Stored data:
/-- R235, R236, and R240, R241 (which the spec derives), R243 for what follows: the timers are written from Vx, no flag
is written; after Vx ticks DT is 0, and the tone is audible for Vx ticks. -/
def Obligations.TimerWrites : Prop :=
  ∀ (x : Nibble) (s : State),
    decodeWord (0xF#4 ++ x ++ 0x15#8) = some (.ldDtVx x) ∧ decodeWord (0xF#4 ++ x ++ 0x18#8) = some (.ldStVx x) ∧
    (∃ t, exec (.ldDtVx x) s = .next t ∧ t.dt = s.reg x ∧ t.reg 0xF = s.reg 0xF ∧ t.halted = s.halted ∧
      (State.tickTimers^[(s.reg x).toNat] t).dt = 0) ∧
    (∃ t, exec (.ldStVx x) s = .next t ∧ t.st = s.reg x ∧ t.reg 0xF = s.reg 0xF ∧ t.halted = s.halted ∧
      ∀ k, tone (State.tickTimers^[k] t) = true ↔ k < (s.reg x).toNat)

/-- R230: the delay timer is read into Vx. -/
def Obligations.DelayTimerRead : Prop :=
  ∀ (x : Nibble) (s : State),
    decodeWord (0xF#4 ++ x ++ 0x07#8) = some (.ldVxDt x) ∧
    ∃ t, exec (.ldVxDt x) s = .next t ∧ t.reg x = s.dt ∧ t.dt = s.dt ∧ ∀ r, r ≠ x → t.reg r = s.reg r

/-- R240: the tick decrements both timers, floored at 0, clears the draw lock, and changes nothing else. -/
def Obligations.TickCountsDown : Prop :=
  ∀ (s : State) (rest : List Transaction), s.halted = none → s.schedule = .tickTimers :: rest →
    ∃ t, step s = .next t ∧ t.dt.toNat = s.dt.toNat - 1 ∧ t.st.toNat = s.st.toNat - 1 ∧ t.vblank = false ∧
      t = { s with dt := t.dt, st := t.st, vblank := t.vblank, schedule := rest }

/-- R241 (which the spec derives): after n ticks a timer is n lower, floored at 0. -/
def Obligations.TimersReachZero : Prop :=
  ∀ (n : Nat) (s : State),
    (State.tickTimers^[n] s).dt.toNat = s.dt.toNat - n ∧ (State.tickTimers^[n] s).st.toNat = s.st.toNat - n

/-! ### The host's transactions and reset -/

/-- R220, R211: set_key changes one key slot and nothing else, set_pixel one pixel modulo the grid and nothing else (the
port widths are decisions D17 and D25, log entry 17). -/
def Obligations.HostPortsChangeOnePlace : Prop :=
  ∀ (s : State) (rest : List Transaction), s.halted = none →
    (∀ (k : Nibble) (p : Bool), s.schedule = .setKey k p :: rest →
      ∃ t, step s = .next t ∧ (∀ j : Nibble, t.keyPressed j = if j = k then p else s.keyPressed j) ∧
        t = { s with key := t.key, schedule := rest }) ∧
    (∀ (px py : Nat) (on : Bool), s.schedule = .setPixel px py on :: rest →
      ∃ t, step s = .next t ∧ (∀ qx qy, getPixel t qx qy
          = if qx % 64 = px % 64 ∧ qy % 32 = py % 32 then on else getPixel s qx qy) ∧
        t = { s with pix := t.pix, schedule := rest })

/-- R76: a ROM of at most 3584 bytes is copied to 0x200 and no other byte changes; a longer one raises RomTooLarge and
writes nothing (decision D19, log entry 16). -/
def Obligations.LoadCopiesRom : Prop :=
  ∀ (s : State) (rom : List Byte) (rest : List Transaction), s.halted = none → s.schedule = .load rom :: rest →
    (rom.length ≤ 3584 → ∃ t, step s = .next t ∧
      (∀ a, t.byteAt a = if 0x200 ≤ a then (rom[a - 0x200]?).getD (s.byteAt a) else s.byteAt a) ∧
      t = { s with mem := t.mem, schedule := rest }) ∧
    (rom.length > 3584 →
      step s = .next { s with halted := some (.romTooLarge rom.length), schedule := rest })

/-- R46, R280: the state after reset, and after a reset transaction in any state, halted or not, is the table of R46
(its zeros are decisions D2 to D6, log entry 8); at State.reset FONT_WRITE is Refuse, the default of 20_memory.md R69
(decision D8, log entry 7); over a reset transaction the parameters and the random draws go on (log entry 22). -/
def Obligations.ResetHoldsTable : Prop :=
  State.reset.IsFresh ∧ State.reset.fontWrite = .refuse ∧
  ∀ (s : State) (rest : List Transaction), s.schedule = .reset :: rest →
    ∃ t, step s = .next t ∧ t.IsFresh ∧ t.font = s.font ∧ t.fontWrite = s.fontWrite ∧ t.draws = s.draws ∧
      t.schedule = rest

/-! ### Invariants -/

/-- Every step from a state with canonical memory, pc at most 0x10FE and valid return addresses at most 0x1000 leads to
such a state (10_state.md R28, R60; the canonical form is the model's, log entry 9). -/
def Obligations.StepKeepsInvariant : Prop :=
  ∀ s t : State, s.Inv → step s = .next t → t.Inv

/-- The state after reset meets the invariant, and its font bytes are FONT (10_state.md R46). -/
def Obligations.ResetMeetsInvariants : Prop :=
  State.reset.Inv ∧ State.reset.FontIntact
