theorem exec_nextPc (h : exec i s = .next t) : s.NextPc t.pc := by
  cases i with
  | jp nnn => cases h; exact .jump nnn
  | jpV0 nnn => cases h; exact .offset nnn
  | seImm _ _ | sneImm _ _ | seReg _ _ | sneReg _ _ | skp _ | sknp _ => cases h; exact skipIf_nextPc _
  | cls | ldImm _ _ | addImm _ _ | ldReg _ _ | orReg _ _ | andReg _ _ | xorReg _ _ | addReg _ _ | subReg _ _
  | shrReg _ _ | subnReg _ _ | shlReg _ _ | ldI _ | rnd _ _ | ldVxDt _ | ldDtVx _ | ldStVx _ | addI _ | ldF _ =>
    cases h
    exact .stay
  | ret =>
    rcases execRet_cases h with ⟨hp, rfl⟩ | ⟨-, rfl⟩
    · exact .pop hp
    · exact .back
  | call nnn =>
    rcases execCall_cases h with ⟨-, rfl⟩ | ⟨-, rfl⟩
    · exact .jump nnn
    · exact .back
  | drw _ _ _ =>
    rcases execDrw_cases h with ⟨-, rfl⟩ | ⟨-, -, rfl⟩ | ⟨-, -, rfl⟩
    · exact .back
    · exact .stay
    · exact .back
  | ldVxK _ =>
    rcases execLdVxK_cases h with ⟨-, rfl⟩ | ⟨k, -, ⟨-, rfl⟩ | ⟨-, rfl⟩⟩
    · exact .back
    · exact .back
    · exact .stay
  | ldB _ =>
    rcases execLdB_cases h with ⟨-, -, rfl⟩ | ⟨_, rfl⟩
    · exact .stay
    · exact .back
  | stRegs _ =>
    rcases execStRegs_cases h with ⟨-, -, rfl⟩ | ⟨_, rfl⟩
    · exact .stay
    · exact .back
  | ldRegs _ =>
    rcases execLdRegs_cases h with ⟨-, rfl⟩ | ⟨_, rfl⟩
    · exact .stay
    · exact .back

/-- After a fetch pc is in 2..0x1000; the largest value an instruction then leaves is 0xFFF + 0xFF, by Bnnn. -/
theorem State.NextPc.le {w : Word} (h : s.NextPc w) (hs : s.Inv) (hlo : 2 ≤ s.pc.toNat) (hhi : s.pc.toNat ≤ 0x1000) :
    w.toNat ≤ 0x10FE := by
  cases h with
  | stay => omega
  | skip => bv_omega
  | back => bv_omega
  | jump nnn => simp only [absTarget]; bv_omega
  | offset nnn => simp only [offsetTarget]; bv_omega
  | pop h =>
    have := hs.stack_le (s.sp.val - 1) (by omega) (by omega)
    omega

/-! ### The invariant -/

/-- The invariant speaks of FONT, memory, pc and the valid stack entries only. -/
theorem State.Inv.congr (hs : s.Inv) (hf : t.font = s.font) (hm : t.mem = s.mem) (hpc : t.pc = s.pc)
    (hst : t.stack = s.stack) (hsp : t.sp = s.sp) : t.Inv :=
  ⟨by simpa [hf, hm] using hs.mem_wf, by simpa [hpc] using hs.pc_le, by simpa [hst, hsp] using hs.stack_le⟩

/-- Fx33 and Fx55 store at backed addresses only, so memory stays canonical (spec/20_memory.md R60). -/
theorem exec_keeps_mem_wf (h : exec i s = .next t) (hs : Memory.wf s.font s.mem = true) :
    Memory.wf t.font t.mem = true := by
  have hframe := exec_frame h
  obtain ⟨-, hfont, -, -⟩ := hframe.host
  by_cases h0 : storedBytes i = 0
  · rw [hfont, hframe.mem h0]
    exact hs
  · cases i with
    | ldB x =>
      rcases execLdB_cases h with ⟨hlen, -, rfl⟩ | ⟨e, rfl⟩
      · exact Memory.wf_writeList _ hs hlen
      · exact hs
    | stRegs x =>
      rcases execStRegs_cases h with ⟨hlen, -, rfl⟩ | ⟨e, rfl⟩
      · exact Memory.wf_writeList _ hs (by rw [State.length_regsFrom]; exact hlen)
      · exact hs
    | _ => exact absurd rfl h0

/-- 2nnn pushes the advanced pc, 00EE only gives up an entry, no other instruction touches the stack
(spec/10_state.md R33). -/
theorem exec_keeps_stack_le (h : exec i s = .next t) (hs : s.Inv) (hpc : s.pc.toNat ≤ 0x1000) :
    ∀ k (hk : k < 16), k < t.sp.val → (t.stack[k]'hk).toNat ≤ 0x1000 := by
  by_cases hp : Part.stack ∈ writesPart i
  · cases i with
    | ret =>
      rcases execRet_cases h with ⟨-, rfl⟩ | ⟨-, rfl⟩
      · intro k hk hlt
        exact hs.stack_le k hk (by simp at hlt; omega)
      · exact hs.stack_le
    | call nnn =>
      rcases execCall_cases h with ⟨-, rfl⟩ | ⟨-, rfl⟩
      · intro k hk hlt
        simp only [Vector.getElem_set]
        split
        · exact hpc
        · exact hs.stack_le k hk (by simp at hlt; omega)
      · exact hs.stack_le
    | _ => simp [writesPart] at hp
  · obtain ⟨hst, hsp⟩ : t.stack = s.stack ∧ t.sp = s.sp := (exec_frame h).part _ hp
    simpa [hst, hsp] using hs.stack_le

What you will do: Give back, word for word, only the lines above from the line holding "back => bv_omega" to the line holding "0x1000 := by", both included.

Answer box:
  | back => bv_omega
  | jump nnn => simp only [absTarget]; bv_omega
  | offset nnn => simp only [offsetTarget]; bv_omega
  | pop h =>
    have := hs.stack_le (s.sp.val - 1) (by omega) (by omega)
    omega

/-! ### The invariant -/

/-- The invariant speaks of FONT, memory, pc and the valid stack entries only. -/
theorem State.Inv.congr (hs : s.Inv) (hf : t.font = s.font) (hm : t.mem = s.mem) (hpc : t.pc = s.pc)
    (hst : t.stack = s.stack) (hsp : t.sp = s.sp) : t.Inv :=
  ⟨by simpa [hf, hm] using hs.mem_wf, by simpa [hpc] using hs.pc_le, by simpa [hst, hsp] using hs.stack_le⟩

/-- Fx33 and Fx55 store at backed addresses only, so memory stays canonical (spec/20_memory.md R60). -/
theorem exec_keeps_mem_wf (h : exec i s = .next t) (hs : Memory.wf s.font s.mem = true) :
    Memory.wf t.font t.mem = true := by
  have hframe := exec_frame h
  obtain ⟨-, hfont, -, -⟩ := hframe.host
  by_cases h0 : storedBytes i = 0
  · rw [hfont, hframe.mem h0]
    exact hs
  · cases i with
    | ldB x =>
      rcases execLdB_cases h with ⟨hlen, -, rfl⟩ | ⟨e, rfl⟩
      · exact Memory.wf_writeList _ hs hlen
      · exact hs
    | stRegs x =>
      rcases execStRegs_cases h with ⟨hlen, -, rfl⟩ | ⟨e, rfl⟩
      · exact Memory.wf_writeList _ hs (by rw [State.length_regsFrom]; exact hlen)
      · exact hs
    | _ => exact absurd rfl h0

/-- 2nnn pushes the advanced pc, 00EE only gives up an entry, no other instruction touches the stack
(spec/10_state.md R33). -/
theorem exec_keeps_stack_le (h : exec i s = .next t) (hs : s.Inv) (hpc : s.pc.toNat ≤ 0x1000) :
    ∀ k (hk : k < 16), k < t.sp.val → (t.stack[k]'hk).toNat ≤ 0x1000 := by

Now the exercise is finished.